#### AVAILABLE DATA:
theorem test_Queues_met :
    (∀ nb : Bool, ∀ s ∈ [mapped, queued 0 0, queued 1 5, queued 0 4096], Issues (.enq nb hp q3) s ∧ Issues (.deq nb hp q3) s ∧
      Issues (.enq nb hp { q3 with vd := 7 }) s) ∧
    (mapped.hqueue 3).bound = false ∧
    (let s := queued 1 5
     let x := s.hqueue 3
     x.bound = true ∧ x.size ≠ 0 ∧ (s.pairCheck x 8).isNone = true ∧ s.releaseReady s.b true = true ∧ s.olderWaits 3 = false ∧
       s.olderWaits 19 = false ∧ (s.b.guard hp).list.length = 1 ∧ x.cap - x.count = 2043 ∧ x.banks ≠ 0 ∧
       s.fifBase s.b + x.elem * ((x.head + x.count) % x.cap) = 0xA0028 ∧
       (s.core 0).role (0xA0028 / 0x4000) = .fif ∧ (s.core 0).owner (0xA0028 / 0x4000) = some s.b.own) ∧
    (let s := unready (queued 0 0)
     Issues (.enq false hp q3) s ∧ s.releaseReady s.b true = false ∧ ((s.hqueue 3).bound = true ∧ (s.pairCheck (s.hqueue 3) 8).isNone = true)) ∧
    ((queued 0 4096).hqueue 3).cap - ((queued 0 4096).hqueue 3).count = 0 ∧ ((queued 0 0).hqueue 3).count = 0 ∧
    (let s := queued 0 9999
     Issues (.qcreate hd { y0 with pd := some 1, imm := 0x103 }) s ∧ Issues (.qcreateFree hd { y0 with pd := some 1, imm := 3, sub := 1 }) s ∧
       Issues (.qcreateFree hd { y0 with pd := some 1, imm := 3, sub := 1 }) (queued 0 0) ∧
       Issues (.qcreate hd { y0 with imm := 0x103 }) (queued 0 0)) ∧
    ((queued 0 9999).copseOf mapped.b).map (fun c => (c.fifn, (c.queue 3).bound, c.queues)) = some (1, false, []) ∧
    ((queued 0 0).copseOf mapped.b).map (fun c => (c.queue 3).bound) = some true ∧
    ∀ x ∈ (queued 0 0).boughsOf 0 0 0, x.wait ≠ .queue 3 ∧ x.wait ≠ .queue 19 :=
  ⟨fun nb s hs => ⟨issues (by revert nb s; decide +kernel), issues (by revert nb s; decide +kernel), issues (by revert nb s; decide +kernel)⟩,
    by decide +kernel, by decide +kernel, ⟨issues (by decide +kernel), by decide +kernel⟩, by decide +kernel, by decide +kernel,
    ⟨issues (by decide +kernel), issues (by decide +kernel), issues (by decide +kernel), issues (by decide +kernel)⟩, by decide +kernel⟩

theorem test_QueueStatus_met :
    (∀ s ∈ [mapped, queued 1 5, tasked 2 0 0 0], Issues (.qstat hd { y0 with sd := 1, imm := 3 }) s ∧ Issues (.qstat hd { y0 with sd := 1, sub := 1 }) s ∧
      (s.launchOf s.b).isSome = true ∧ (s.copseOf s.b).isSome = true) :=
  fun s hs => ⟨issues (by revert s; decide +kernel), issues (by revert s; decide +kernel), by revert s; decide +kernel⟩

/-- A launch record that lane 0 names in v8 and v9, and the descriptor of its child at 0x14000, whose ENTRY is 0x20000. -/
def launching : State :=
  let s := (mapped.wr 0x10000 64 (0xAA + 2 ^ 64 * 0x11000 + 2 ^ 128 * 4)).wr 0x14000 48 (0x20000 + 2 ^ 64 * 3)
  (s.wr 0x2003C 4 (2 ^ 20)).modB fun b => { b with vregs := [(8 * 32, 0x10000)], sregs := [(1, 0x14000)] }
def l6 : FmtY := { y6 with s1 := 1 }
def window (n : Nat) (s : State) : State :=
  { s with wins := [{ id := 7, part := 0, desc := 0x14000, kernel := oneDesc, opened := 4, children := List.replicate n (0xAA, 4, 0x11000) }] }

theorem test_DeviceLaunches_met :
    (∀ i ∈ ([.launch hp l6, .launchAgg hp l6] : List Instr), ∀ s ∈ [launching, window 1 launching, unready launching], Issues i s) ∧
    (let s := launching
     s.releaseReady s.b false = true ∧ s.laneVa l6 0 % 64 = 0 ∧ s.stepFault [(s.laneVa l6 0, false)] = none ∧ (launchRec (s.vword s.b (s.laneVa l6 0) 64)).ok = true ∧
       (s.childDesc 0 0x14000 4).isSome = true ∧ s.unstarted 0 = 0 ∧ (s.openWin 0 0x14000).isNone = true ∧
       (unready s).releaseReady (unready s).b false = false ∧ (s.childDesc 0 0x14040 4).isNone = true ∧
       (s.b.guard hp &&& ~~~(launchStep true l6 (s.laneVa l6) { s, done := 0, run := 0, back := [] } 0).done) = 0 ∧
       good (fun x => x == 0x11000) (s.xlateRec 0 0 0x11000 true) = true ∧ futState (s.rd 0x11000 16) = 0) ∧
    (let s := launching.modB fun b => { b with vregs := [(8 * 32, 0xFFF8)] }
     s.laneVa l6 0 % 64 ≠ 0 ∧ s.stepFault [(s.laneVa l6 0 + 16, false), (s.laneVa l6 0 + 23, false)] = none ∧
       s.vword s.b (s.laneVa l6 0 + 16) 8 = 0x11000) ∧
    ((window 1 launching).openWin 0 0x14000).isSome = true ∧ 4096 ≤ (window 4096 launching).unstarted 0 ∧
    (let s : State := { window 1 launching with time := 2504 }
     ((s.wins.find? fun w => w.id == 7 && w.due s.time).map fun w => w.kernel.fits ((w.children.map fun c => c.2.1).foldl (· + ·) 0)) = some true) ∧
    (let s : State := { window 1 launching with time := 2504 }
     let t : State := { s with wins := s.wins.map fun w => { w with kernel := { w.kernel with cosched := true, copse := 40 } } }
     ((t.wins.find? fun w => w.id == 7 && w.due t.time).map fun w => w.kernel.fits ((w.children.map fun c => c.2.1).foldl (· + ·) 0)) = some false) :=
  ⟨fun i hi s hs => issues (by revert i s; decide +kernel), by decide +kernel⟩

/-- A group whose members are 0 and 2 in bough 1, with threshold 1; the bough is `m`. -/
def sib (m : Option Nat) (cancelled : Bool) : Sib := { handle := 5, member := m, gen := 9, since := 1, cancelled, seqVa := 0 }
def grouped (m : Option Nat) (cancelled : Bool) : State :=
  { mapped with groups := [{ part := 0, handle := 5, words := [(0, 5), (4, 1 + 9 * 2 ^ 48)], joined := [(0, 1), (2, 6)], obs := [], lastInc := [] }],
                b := { mapped.b with sib := some (sib m cancelled), sregs := [(1, 5), (2, 1)] } }
def joining (h k : W64) : State := mapped.modB fun b => { b with sregs := [(1, h), (2, k)] }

#### WORK TASK:
Type the data again exactly. Leave nothing out.

#### RESULT FOR THIS TASK:
theorem test_Queues_met :
    (∀ nb : Bool, ∀ s ∈ [mapped, queued 0 0, queued 1 5, queued 0 4096], Issues (.enq nb hp q3) s ∧ Issues (.deq nb hp q3) s ∧
      Issues (.enq nb hp { q3 with vd := 7 }) s) ∧
    (mapped.hqueue 3).bound = false ∧
    (let s := queued 1 5
     let x := s.hqueue 3
     x.bound = true ∧ x.size ≠ 0 ∧ (s.pairCheck x 8).isNone = true ∧ s.releaseReady s.b true = true ∧ s.olderWaits 3 = false ∧
       s.olderWaits 19 = false ∧ (s.b.guard hp).list.length = 1 ∧ x.cap - x.count = 2043 ∧ x.banks ≠ 0 ∧
       s.fifBase s.b + x.elem * ((x.head + x.count) % x.cap) = 0xA0028 ∧
       (s.core 0).role (0xA0028 / 0x4000) = .fif ∧ (s.core 0).owner (0xA0028 / 0x4000) = some s.b.own) ∧
    (let s := unready (queued 0 0)
     Issues (.enq false hp q3) s ∧ s.releaseReady s.b true = false ∧ ((s.hqueue 3).bound = true ∧ (s.pairCheck (s.hqueue 3) 8).isNone = true)) ∧
    ((queued 0 4096).hqueue 3).cap - ((queued 0 4096).hqueue 3).count = 0 ∧ ((queued 0 0).hqueue 3).count = 0 ∧
    (let s := queued 0 9999
     Issues (.qcreate hd { y0 with pd := some 1, imm := 0x103 }) s ∧ Issues (.qcreateFree hd { y0 with pd := some 1, imm := 3, sub := 1 }) s ∧
       Issues (.qcreateFree hd { y0 with pd := some 1, imm := 3, sub := 1 }) (queued 0 0) ∧
       Issues (.qcreate hd { y0 with imm := 0x103 }) (queued 0 0)) ∧
    ((queued 0 9999).copseOf mapped.b).map (fun c => (c.fifn, (c.queue 3).bound, c.queues)) = some (1, false, []) ∧
    ((queued 0 0).copseOf mapped.b).map (fun c => (c.queue 3).bound) = some true ∧
    ∀ x ∈ (queued 0 0).boughsOf 0 0 0, x.wait ≠ .queue 3 ∧ x.wait ≠ .queue 19 :=
  ⟨fun nb s hs => ⟨issues (by revert nb s; decide +kernel), issues (by revert nb s; decide +kernel), issues (by revert nb s; decide +kernel)⟩,
    by decide +kernel, by decide +kernel, ⟨issues (by decide +kernel), by decide +kernel⟩, by decide +kernel, by decide +kernel,
    ⟨issues (by decide +kernel), issues (by decide +kernel), issues (by decide +kernel), issues (by decide +kernel)⟩, by decide +kernel⟩

theorem test_QueueStatus_met :
    (∀ s ∈ [mapped, queued 1 5, tasked 2 0 0 0], Issues (.qstat hd { y0 with sd := 1, imm := 3 }) s ∧ Issues (.qstat hd { y0 with sd := 1, sub := 1 }) s ∧
      (s.launchOf s.b).isSome = true ∧ (s.copseOf s.b).isSome = true) :=
  fun s hs => ⟨issues (by revert s; decide +kernel), issues (by revert s; decide +kernel), by revert s; decide +kernel⟩

/-- A launch record that lane 0 names in v8 and v9, and the descriptor of its child at 0x14000, whose ENTRY is 0x20000. -/
def launching : State :=
  let s := (mapped.wr 0x10000 64 (0xAA + 2 ^ 64 * 0x11000 + 2 ^ 128 * 4)).wr 0x14000 48 (0x20000 + 2 ^ 64 * 3)
  (s.wr 0x2003C 4 (2 ^ 20)).modB fun b => { b with vregs := [(8 * 32, 0x10000)], sregs := [(1, 0x14000)] }
def l6 : FmtY := { y6 with s1 := 1 }
def window (n : Nat) (s : State) : State :=
  { s with wins := [{ id := 7, part := 0, desc := 0x14000, kernel := oneDesc, opened := 4, children := List.replicate n (0xAA, 4, 0x11000) }] }

theorem test_DeviceLaunches_met :
    (∀ i ∈ ([.launch hp l6, .launchAgg hp l6] : List Instr), ∀ s ∈ [launching, window 1 launching, unready launching], Issues i s) ∧
    (let s := launching
     s.releaseReady s.b false = true ∧ s.laneVa l6 0 % 64 = 0 ∧ s.stepFault [(s.laneVa l6 0, false)] = none ∧ (launchRec (s.vword s.b (s.laneVa l6 0) 64)).ok = true ∧
       (s.childDesc 0 0x14000 4).isSome = true ∧ s.unstarted 0 = 0 ∧ (s.openWin 0 0x14000).isNone = true ∧
       (unready s).releaseReady (unready s).b false = false ∧ (s.childDesc 0 0x14040 4).isNone = true ∧
       (s.b.guard hp &&& ~~~(launchStep true l6 (s.laneVa l6) { s, done := 0, run := 0, back := [] } 0).done) = 0 ∧
       good (fun x => x == 0x11000) (s.xlateRec 0 0 0x11000 true) = true ∧ futState (s.rd 0x11000 16) = 0) ∧
    (let s := launching.modB fun b => { b with vregs := [(8 * 32, 0xFFF8)] }
     s.laneVa l6 0 % 64 ≠ 0 ∧ s.stepFault [(s.laneVa l6 0 + 16, false), (s.laneVa l6 0 + 23, false)] = none ∧
       s.vword s.b (s.laneVa l6 0 + 16) 8 = 0x11000) ∧
    ((window 1 launching).openWin 0 0x14000).isSome = true ∧ 4096 ≤ (window 4096 launching).unstarted 0 ∧
    (let s : State := { window 1 launching with time := 2504 }
     ((s.wins.find? fun w => w.id == 7 && w.due s.time).map fun w => w.kernel.fits ((w.children.map fun c => c.2.1).foldl (· + ·) 0)) = some true) ∧
    (let s : State := { window 1 launching with time := 2504 }
     let t : State := { s with wins := s.wins.map fun w => { w with kernel := { w.kernel with cosched := true, copse := 40 } } }
     ((t.wins.find? fun w => w.id == 7 && w.due t.time).map fun w => w.kernel.fits ((w.children.map fun c => c.2.1).foldl (· + ·) 0)) = some false) :=
  ⟨fun i hi s hs => issues (by revert i s; decide +kernel), by decide +kernel⟩

/-- A group whose members are 0 and 2 in bough 1, with threshold 1; the bough is `m`. -/
def sib (m : Option Nat) (cancelled : Bool) : Sib := { handle := 5, member := m, gen := 9, since := 1, cancelled, seqVa := 0 }
def grouped (m : Option Nat) (cancelled : Bool) : State :=
  { mapped with groups := [{ part := 0, handle := 5, words := [(0, 5), (4, 1 + 9 * 2 ^ 48)], joined := [(0, 1), (2, 6)], obs := [], lastInc := [] }],
                b := { mapped.b with sib := some (sib m cancelled), sregs := [(1, 5), (2, 1)] } }
def joining (h k : W64) : State := mapped.modB fun b => { b with sregs := [(1, h), (2, k)] }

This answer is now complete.